▶ _What the task asks_: Starting at the line that has "let e : Int" and stopping after the line that has "0 ≤ e → e + 4 ≤ (tget", reproduce the listing below exactly; omit everything else.

BEGIN Records shown

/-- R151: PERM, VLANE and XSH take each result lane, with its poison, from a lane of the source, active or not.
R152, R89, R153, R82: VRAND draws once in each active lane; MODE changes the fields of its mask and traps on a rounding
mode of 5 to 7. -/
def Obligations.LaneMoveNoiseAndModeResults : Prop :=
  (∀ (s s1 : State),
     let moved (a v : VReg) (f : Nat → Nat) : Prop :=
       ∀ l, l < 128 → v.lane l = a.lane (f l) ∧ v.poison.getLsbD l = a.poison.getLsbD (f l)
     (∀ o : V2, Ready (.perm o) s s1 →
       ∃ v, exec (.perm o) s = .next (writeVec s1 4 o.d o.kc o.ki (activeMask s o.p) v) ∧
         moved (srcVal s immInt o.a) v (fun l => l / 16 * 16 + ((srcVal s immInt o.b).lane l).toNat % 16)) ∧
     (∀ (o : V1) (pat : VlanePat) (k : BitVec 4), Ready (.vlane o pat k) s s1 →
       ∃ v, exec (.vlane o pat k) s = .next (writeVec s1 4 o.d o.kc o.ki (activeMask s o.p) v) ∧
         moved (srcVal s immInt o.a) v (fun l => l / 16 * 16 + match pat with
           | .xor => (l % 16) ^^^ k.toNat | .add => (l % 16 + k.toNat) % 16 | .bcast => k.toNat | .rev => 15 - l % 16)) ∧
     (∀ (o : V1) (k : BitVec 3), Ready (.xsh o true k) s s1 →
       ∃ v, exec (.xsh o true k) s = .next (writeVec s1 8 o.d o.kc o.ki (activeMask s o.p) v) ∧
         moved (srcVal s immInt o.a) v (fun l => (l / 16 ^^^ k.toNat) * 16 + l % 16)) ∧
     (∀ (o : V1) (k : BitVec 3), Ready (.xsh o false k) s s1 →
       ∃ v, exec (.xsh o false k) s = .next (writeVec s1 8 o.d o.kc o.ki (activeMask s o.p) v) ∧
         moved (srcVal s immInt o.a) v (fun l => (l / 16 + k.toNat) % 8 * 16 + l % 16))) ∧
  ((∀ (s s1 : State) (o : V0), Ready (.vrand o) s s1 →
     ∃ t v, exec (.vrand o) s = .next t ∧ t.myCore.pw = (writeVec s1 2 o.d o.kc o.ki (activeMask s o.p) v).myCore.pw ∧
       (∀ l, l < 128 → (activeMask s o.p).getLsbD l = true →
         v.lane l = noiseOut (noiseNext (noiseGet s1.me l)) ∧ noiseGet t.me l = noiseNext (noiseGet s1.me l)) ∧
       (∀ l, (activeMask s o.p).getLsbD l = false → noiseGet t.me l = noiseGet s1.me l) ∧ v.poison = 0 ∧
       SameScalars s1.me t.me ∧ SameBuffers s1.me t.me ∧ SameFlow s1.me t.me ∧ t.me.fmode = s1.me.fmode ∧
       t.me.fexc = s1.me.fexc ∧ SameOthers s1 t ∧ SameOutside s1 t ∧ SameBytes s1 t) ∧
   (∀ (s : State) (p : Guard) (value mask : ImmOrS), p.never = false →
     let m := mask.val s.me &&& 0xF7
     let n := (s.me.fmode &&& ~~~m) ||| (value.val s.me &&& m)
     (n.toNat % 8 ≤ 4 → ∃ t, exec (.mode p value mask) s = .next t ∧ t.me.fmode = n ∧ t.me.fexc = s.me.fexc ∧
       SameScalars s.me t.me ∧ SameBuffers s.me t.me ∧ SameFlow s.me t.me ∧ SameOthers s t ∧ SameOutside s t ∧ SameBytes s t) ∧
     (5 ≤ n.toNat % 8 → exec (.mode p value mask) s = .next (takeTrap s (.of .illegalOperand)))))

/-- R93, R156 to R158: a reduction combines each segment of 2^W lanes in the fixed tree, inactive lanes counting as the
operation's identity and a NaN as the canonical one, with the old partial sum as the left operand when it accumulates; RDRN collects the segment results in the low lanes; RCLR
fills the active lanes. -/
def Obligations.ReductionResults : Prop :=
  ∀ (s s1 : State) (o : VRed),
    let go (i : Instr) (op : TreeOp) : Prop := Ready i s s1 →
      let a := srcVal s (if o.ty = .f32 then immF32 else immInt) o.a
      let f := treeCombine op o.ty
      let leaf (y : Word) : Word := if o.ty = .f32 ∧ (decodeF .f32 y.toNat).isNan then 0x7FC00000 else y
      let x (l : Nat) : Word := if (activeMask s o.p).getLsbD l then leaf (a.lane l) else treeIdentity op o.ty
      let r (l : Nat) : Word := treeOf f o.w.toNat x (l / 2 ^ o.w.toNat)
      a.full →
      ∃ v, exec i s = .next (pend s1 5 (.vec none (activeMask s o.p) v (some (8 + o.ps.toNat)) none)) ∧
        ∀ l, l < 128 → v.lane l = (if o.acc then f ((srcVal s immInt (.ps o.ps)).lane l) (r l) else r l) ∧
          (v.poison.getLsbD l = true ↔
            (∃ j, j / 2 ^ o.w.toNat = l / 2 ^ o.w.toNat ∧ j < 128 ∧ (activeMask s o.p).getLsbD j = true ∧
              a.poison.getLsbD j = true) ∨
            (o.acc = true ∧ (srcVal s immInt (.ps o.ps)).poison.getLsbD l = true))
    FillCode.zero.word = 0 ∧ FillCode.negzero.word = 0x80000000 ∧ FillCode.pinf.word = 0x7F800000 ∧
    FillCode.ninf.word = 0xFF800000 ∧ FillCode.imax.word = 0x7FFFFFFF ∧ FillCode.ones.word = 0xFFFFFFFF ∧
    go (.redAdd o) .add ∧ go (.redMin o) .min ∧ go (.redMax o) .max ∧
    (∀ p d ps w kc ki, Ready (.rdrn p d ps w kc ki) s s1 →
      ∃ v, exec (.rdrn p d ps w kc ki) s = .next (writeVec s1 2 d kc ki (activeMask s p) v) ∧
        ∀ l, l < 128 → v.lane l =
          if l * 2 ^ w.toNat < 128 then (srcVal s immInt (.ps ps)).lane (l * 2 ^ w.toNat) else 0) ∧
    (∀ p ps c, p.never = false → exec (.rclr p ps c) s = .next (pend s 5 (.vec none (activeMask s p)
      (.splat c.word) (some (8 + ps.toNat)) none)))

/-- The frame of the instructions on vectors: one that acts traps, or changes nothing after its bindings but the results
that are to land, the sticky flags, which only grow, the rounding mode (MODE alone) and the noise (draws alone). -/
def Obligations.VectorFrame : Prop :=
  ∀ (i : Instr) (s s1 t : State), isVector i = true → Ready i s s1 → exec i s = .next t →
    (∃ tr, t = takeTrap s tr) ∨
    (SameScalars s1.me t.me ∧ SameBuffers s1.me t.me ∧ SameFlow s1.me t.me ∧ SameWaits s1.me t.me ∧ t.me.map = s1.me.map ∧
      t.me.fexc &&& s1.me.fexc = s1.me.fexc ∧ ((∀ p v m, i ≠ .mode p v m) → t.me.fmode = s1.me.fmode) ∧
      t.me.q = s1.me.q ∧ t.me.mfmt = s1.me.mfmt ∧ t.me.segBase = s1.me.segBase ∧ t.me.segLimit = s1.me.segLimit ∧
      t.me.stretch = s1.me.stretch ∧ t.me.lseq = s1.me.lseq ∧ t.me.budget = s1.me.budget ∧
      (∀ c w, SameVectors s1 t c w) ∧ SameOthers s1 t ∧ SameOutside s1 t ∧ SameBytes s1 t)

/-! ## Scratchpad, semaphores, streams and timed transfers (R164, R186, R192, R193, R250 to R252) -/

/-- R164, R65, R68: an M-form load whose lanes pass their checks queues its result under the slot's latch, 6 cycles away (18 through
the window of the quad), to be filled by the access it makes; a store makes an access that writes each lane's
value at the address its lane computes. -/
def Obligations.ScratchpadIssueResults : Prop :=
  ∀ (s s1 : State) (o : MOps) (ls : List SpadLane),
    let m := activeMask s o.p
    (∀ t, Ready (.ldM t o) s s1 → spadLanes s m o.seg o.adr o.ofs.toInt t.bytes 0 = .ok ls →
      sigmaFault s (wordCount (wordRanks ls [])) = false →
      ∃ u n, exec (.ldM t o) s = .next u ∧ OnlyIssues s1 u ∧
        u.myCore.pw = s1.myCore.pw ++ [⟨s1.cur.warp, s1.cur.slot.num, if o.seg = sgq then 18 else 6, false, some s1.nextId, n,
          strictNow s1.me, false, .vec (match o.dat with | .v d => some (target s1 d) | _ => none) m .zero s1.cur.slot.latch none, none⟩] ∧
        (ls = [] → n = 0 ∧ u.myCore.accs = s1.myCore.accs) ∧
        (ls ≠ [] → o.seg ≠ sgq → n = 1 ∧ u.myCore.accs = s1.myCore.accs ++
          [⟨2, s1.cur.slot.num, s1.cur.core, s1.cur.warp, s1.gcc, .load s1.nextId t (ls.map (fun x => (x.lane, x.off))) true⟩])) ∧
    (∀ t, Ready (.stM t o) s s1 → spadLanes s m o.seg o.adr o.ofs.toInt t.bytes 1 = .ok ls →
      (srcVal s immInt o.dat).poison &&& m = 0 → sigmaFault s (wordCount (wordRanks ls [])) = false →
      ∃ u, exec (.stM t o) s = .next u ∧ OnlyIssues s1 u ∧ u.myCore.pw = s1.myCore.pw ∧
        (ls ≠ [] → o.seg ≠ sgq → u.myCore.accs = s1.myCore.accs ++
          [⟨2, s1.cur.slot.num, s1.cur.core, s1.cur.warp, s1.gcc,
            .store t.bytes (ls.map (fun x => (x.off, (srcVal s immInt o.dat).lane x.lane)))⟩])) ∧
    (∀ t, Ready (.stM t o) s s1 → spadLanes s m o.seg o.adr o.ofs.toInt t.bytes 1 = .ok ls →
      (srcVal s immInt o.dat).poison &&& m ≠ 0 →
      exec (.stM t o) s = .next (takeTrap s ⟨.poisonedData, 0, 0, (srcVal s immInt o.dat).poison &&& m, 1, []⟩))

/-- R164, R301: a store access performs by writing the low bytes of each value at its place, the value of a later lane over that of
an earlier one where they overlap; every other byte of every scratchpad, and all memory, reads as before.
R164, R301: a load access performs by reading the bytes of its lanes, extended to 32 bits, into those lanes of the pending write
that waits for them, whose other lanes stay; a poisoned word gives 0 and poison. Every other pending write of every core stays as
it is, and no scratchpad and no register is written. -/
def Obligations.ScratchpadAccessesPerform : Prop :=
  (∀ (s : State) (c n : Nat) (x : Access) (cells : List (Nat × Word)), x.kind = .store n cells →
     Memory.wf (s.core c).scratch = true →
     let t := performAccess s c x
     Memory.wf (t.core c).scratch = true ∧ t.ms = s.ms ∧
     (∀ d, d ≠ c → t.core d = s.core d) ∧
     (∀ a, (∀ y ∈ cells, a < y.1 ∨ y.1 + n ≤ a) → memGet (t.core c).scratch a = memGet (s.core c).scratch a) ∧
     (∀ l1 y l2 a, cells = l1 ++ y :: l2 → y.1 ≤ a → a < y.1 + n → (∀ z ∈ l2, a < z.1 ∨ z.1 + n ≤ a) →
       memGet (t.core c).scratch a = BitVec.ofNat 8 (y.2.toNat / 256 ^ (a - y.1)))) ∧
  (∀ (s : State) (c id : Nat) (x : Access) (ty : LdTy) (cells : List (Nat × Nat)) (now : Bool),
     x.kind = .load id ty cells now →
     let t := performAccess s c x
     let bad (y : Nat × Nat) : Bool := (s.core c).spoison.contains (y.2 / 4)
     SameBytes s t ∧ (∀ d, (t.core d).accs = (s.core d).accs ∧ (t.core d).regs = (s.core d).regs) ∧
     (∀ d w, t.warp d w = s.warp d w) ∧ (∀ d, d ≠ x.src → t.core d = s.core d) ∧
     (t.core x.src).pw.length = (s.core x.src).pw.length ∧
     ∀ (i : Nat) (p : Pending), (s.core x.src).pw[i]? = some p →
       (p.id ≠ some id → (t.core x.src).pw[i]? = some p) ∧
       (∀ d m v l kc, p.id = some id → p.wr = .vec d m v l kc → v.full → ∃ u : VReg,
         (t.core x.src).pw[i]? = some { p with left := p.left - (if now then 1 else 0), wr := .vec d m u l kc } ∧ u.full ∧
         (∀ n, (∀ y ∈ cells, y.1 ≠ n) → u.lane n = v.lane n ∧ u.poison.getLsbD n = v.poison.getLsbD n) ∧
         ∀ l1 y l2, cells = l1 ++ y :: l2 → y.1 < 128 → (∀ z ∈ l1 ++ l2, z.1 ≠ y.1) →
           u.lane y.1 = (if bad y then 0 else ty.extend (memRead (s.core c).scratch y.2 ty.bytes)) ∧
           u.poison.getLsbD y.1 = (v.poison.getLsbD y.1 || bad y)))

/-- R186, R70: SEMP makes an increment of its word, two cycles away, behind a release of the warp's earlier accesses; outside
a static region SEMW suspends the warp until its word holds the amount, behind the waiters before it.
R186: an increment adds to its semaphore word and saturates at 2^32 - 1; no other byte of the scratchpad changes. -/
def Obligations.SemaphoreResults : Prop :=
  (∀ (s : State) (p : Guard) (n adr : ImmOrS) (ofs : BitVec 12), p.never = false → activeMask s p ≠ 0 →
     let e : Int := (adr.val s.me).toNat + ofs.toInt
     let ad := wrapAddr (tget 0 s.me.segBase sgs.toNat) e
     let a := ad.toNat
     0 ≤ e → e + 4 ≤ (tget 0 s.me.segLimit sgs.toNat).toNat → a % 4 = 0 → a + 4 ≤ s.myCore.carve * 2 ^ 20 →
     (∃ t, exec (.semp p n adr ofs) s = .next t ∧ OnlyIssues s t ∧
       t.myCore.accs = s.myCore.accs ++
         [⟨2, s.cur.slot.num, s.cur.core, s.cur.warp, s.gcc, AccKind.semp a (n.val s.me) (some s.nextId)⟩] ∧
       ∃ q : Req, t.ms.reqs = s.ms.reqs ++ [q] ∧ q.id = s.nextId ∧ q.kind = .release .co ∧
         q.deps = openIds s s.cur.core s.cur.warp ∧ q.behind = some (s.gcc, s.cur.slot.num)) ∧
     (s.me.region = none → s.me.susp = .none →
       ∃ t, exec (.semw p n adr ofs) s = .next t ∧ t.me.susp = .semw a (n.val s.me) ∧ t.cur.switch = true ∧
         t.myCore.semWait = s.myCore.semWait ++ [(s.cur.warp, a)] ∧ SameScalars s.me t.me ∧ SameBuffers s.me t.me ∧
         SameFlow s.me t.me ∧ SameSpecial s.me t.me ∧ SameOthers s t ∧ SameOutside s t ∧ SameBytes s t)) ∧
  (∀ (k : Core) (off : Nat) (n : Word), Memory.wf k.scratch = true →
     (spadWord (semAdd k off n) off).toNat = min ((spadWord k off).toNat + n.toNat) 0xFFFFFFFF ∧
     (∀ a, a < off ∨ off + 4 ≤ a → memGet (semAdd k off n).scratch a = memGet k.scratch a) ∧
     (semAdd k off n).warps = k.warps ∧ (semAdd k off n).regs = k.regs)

END Records shown

▶ _Result for this exercise_:
     let e : Int := (adr.val s.me).toNat + ofs.toInt
     let ad := wrapAddr (tget 0 s.me.segBase sgs.toNat) e
     let a := ad.toNat
     0 ≤ e → e + 4 ≤ (tget 0 s.me.segLimit sgs.toNat).toNat → a % 4 = 0 → a + 4 ≤ s.myCore.carve * 2 ^ 20 →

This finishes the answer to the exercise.